• _Data extracts_:
/-! ## wr -/

@[simp] theorem State.wr_pending (f : Fld) (x : Nat) : (s.wr f x).pending = s.pending := rfl
@[simp] theorem State.wr_freeNo (f : Fld) (x : Nat) : (s.wr f x).freeNo = s.freeNo := rfl
@[simp] theorem State.wr_stopped (f : Fld) (x : Nat) : (s.wr f x).stopped = s.stopped := rfl
@[simp] theorem State.wr_time (f : Fld) (x : Nat) : (s.wr f x).time = s.time := rfl
@[simp] theorem State.wr_log (f : Fld) (x : Nat) : (s.wr f x).log = s.log := rfl
@[simp] theorem State.wr_eic (f : Fld) (x : Nat) : (s.wr f x).eic = s.eic := rfl
@[simp] theorem State.wr_snaps (f : Fld) (x : Nat) : (s.wr f x).snaps = s.snaps := rfl
@[simp] theorem State.wr_windowSnaps (f : Fld) (x : Nat) : (s.wr f x).windowSnaps = s.windowSnaps := rfl
@[simp] theorem State.wr_cmdHeld (f : Fld) (x : Nat) : (s.wr f x).cmdHeld = s.cmdHeld := rfl
@[simp] theorem State.wr_staged (f : Fld) (x : Nat) : (s.wr f x).staged = s.staged := rfl
@[simp] theorem State.wr_queues (f : Fld) (x : Nat) : (s.wr f x).queues = s.queues := rfl
@[simp] theorem State.wr_ledger (f : Fld) (x : Nat) : (s.wr f x).ledger = s.ledger := rfl
@[simp] theorem State.wr_endpoint (f : Fld) (x : Nat) : (s.wr f x).endpoint = s.endpoint := rfl
@[simp] theorem State.wr_ports (f : Fld) (x : Nat) : (s.wr f x).ports = s.ports := rfl
@[simp] theorem State.wr_tws (f : Fld) (x : Nat) : (s.wr f x).tws = s.tws := rfl
@[simp] theorem State.wr_links (f : Fld) (x : Nat) : (s.wr f x).links = s.links := rfl
@[simp] theorem State.wr_chain (f : Fld) (x : Nat) : (s.wr f x).chain = s.chain := rfl
@[simp] theorem State.wr_mem (f : Fld) (x : Nat) : (s.wr f x).mem = s.mem := rfl
@[simp] theorem State.wr_host (f : Fld) (x : Nat) : (s.wr f x).host = s.host := rfl
@[simp] theorem State.wr_engines (f : Fld) (x : Nat) : (s.wr f x).engines = s.engines := rfl
@[simp] theorem State.wr_clustersOff (f : Fld) (x : Nat) : (s.wr f x).clustersOff = s.clustersOff := rfl
@[simp] theorem State.wr_loader (f : Fld) (x : Nat) : (s.wr f x).loader = s.loader := rfl
@[simp] theorem State.wr_nets (f : Fld) (x : Nat) : (s.wr f x).nets = s.nets := rfl
@[simp] theorem State.wr_mdio (f : Fld) (x : Nat) : (s.wr f x).mdio = s.mdio := rfl
@[simp] theorem State.wr_clk (f : Fld) (x : Nat) : (s.wr f x).clk = s.clk := rfl
@[simp] theorem State.wr_rst (f : Fld) (x : Nat) : (s.wr f x).rst = s.rst := rfl
@[simp] theorem State.wr_pins (f : Fld) (x : Nat) : (s.wr f x).pins = s.pins := rfl
@[simp] theorem State.wr_fuses (f : Fld) (x : Nat) : (s.wr f x).fuses = s.fuses := rfl
@[simp] theorem State.wr_shadow (f : Fld) (x : Nat) : (s.wr f x).shadow = s.shadow := rfl
@[simp] theorem State.wr_cfg (f : Fld) (x : Nat) : (s.wr f x).cfg = s.cfg := rfl
@[simp] theorem State.wr_calm (f : Fld) (x : Nat) : (s.wr f x).calm = s.calm := rfl
@[simp] theorem State.wr_out (f : Fld) (x : Nat) : (s.wr f x).out = s.out := rfl
@[simp] theorem State.wr_queue_at (f : Fld) (x : Nat) (j : Nat) : (s.wr f x).queue j = s.queue j := rfl
@[simp] theorem State.wr_port_at (f : Fld) (x : Nat) (j : Nat) : (s.wr f x).port j = s.port j := rfl
@[simp] theorem State.wr_tw_at (f : Fld) (x : Nat) (j : Nat) : (s.wr f x).tw j = s.tw j := rfl
@[simp] theorem State.wr_link_at (f : Fld) (x : Nat) (j : Nat) : (s.wr f x).link j = s.link j := rfl
@[simp] theorem State.wr_eng_at (f : Fld) (x : Nat) (j : Nat) : (s.wr f x).eng j = s.eng j := rfl
@[simp] theorem State.wr_net_at (f : Fld) (x : Nat) (j : Nat) : (s.wr f x).net j = s.net j := rfl
@[simp] theorem State.wr_runs (f : Fld) (x : Nat) (dom : Domain) : (s.wr f x).runs dom = s.runs dom := rfl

• _Brief_: There is a line with "s.cmdHeld := rfl" and a line with "s.clustersOff := rfl" above. Copy exactly those two lines and all lines between them, with nothing else.

• _Result of this task_:
@[simp] theorem State.wr_cmdHeld (f : Fld) (x : Nat) : (s.wr f x).cmdHeld = s.cmdHeld := rfl
@[simp] theorem State.wr_staged (f : Fld) (x : Nat) : (s.wr f x).staged = s.staged := rfl
@[simp] theorem State.wr_queues (f : Fld) (x : Nat) : (s.wr f x).queues = s.queues := rfl
@[simp] theorem State.wr_ledger (f : Fld) (x : Nat) : (s.wr f x).ledger = s.ledger := rfl
@[simp] theorem State.wr_endpoint (f : Fld) (x : Nat) : (s.wr f x).endpoint = s.endpoint := rfl
@[simp] theorem State.wr_ports (f : Fld) (x : Nat) : (s.wr f x).ports = s.ports := rfl
@[simp] theorem State.wr_tws (f : Fld) (x : Nat) : (s.wr f x).tws = s.tws := rfl
@[simp] theorem State.wr_links (f : Fld) (x : Nat) : (s.wr f x).links = s.links := rfl
@[simp] theorem State.wr_chain (f : Fld) (x : Nat) : (s.wr f x).chain = s.chain := rfl
@[simp] theorem State.wr_mem (f : Fld) (x : Nat) : (s.wr f x).mem = s.mem := rfl
@[simp] theorem State.wr_host (f : Fld) (x : Nat) : (s.wr f x).host = s.host := rfl
@[simp] theorem State.wr_engines (f : Fld) (x : Nat) : (s.wr f x).engines = s.engines := rfl
@[simp] theorem State.wr_clustersOff (f : Fld) (x : Nat) : (s.wr f x).clustersOff = s.clustersOff := rfl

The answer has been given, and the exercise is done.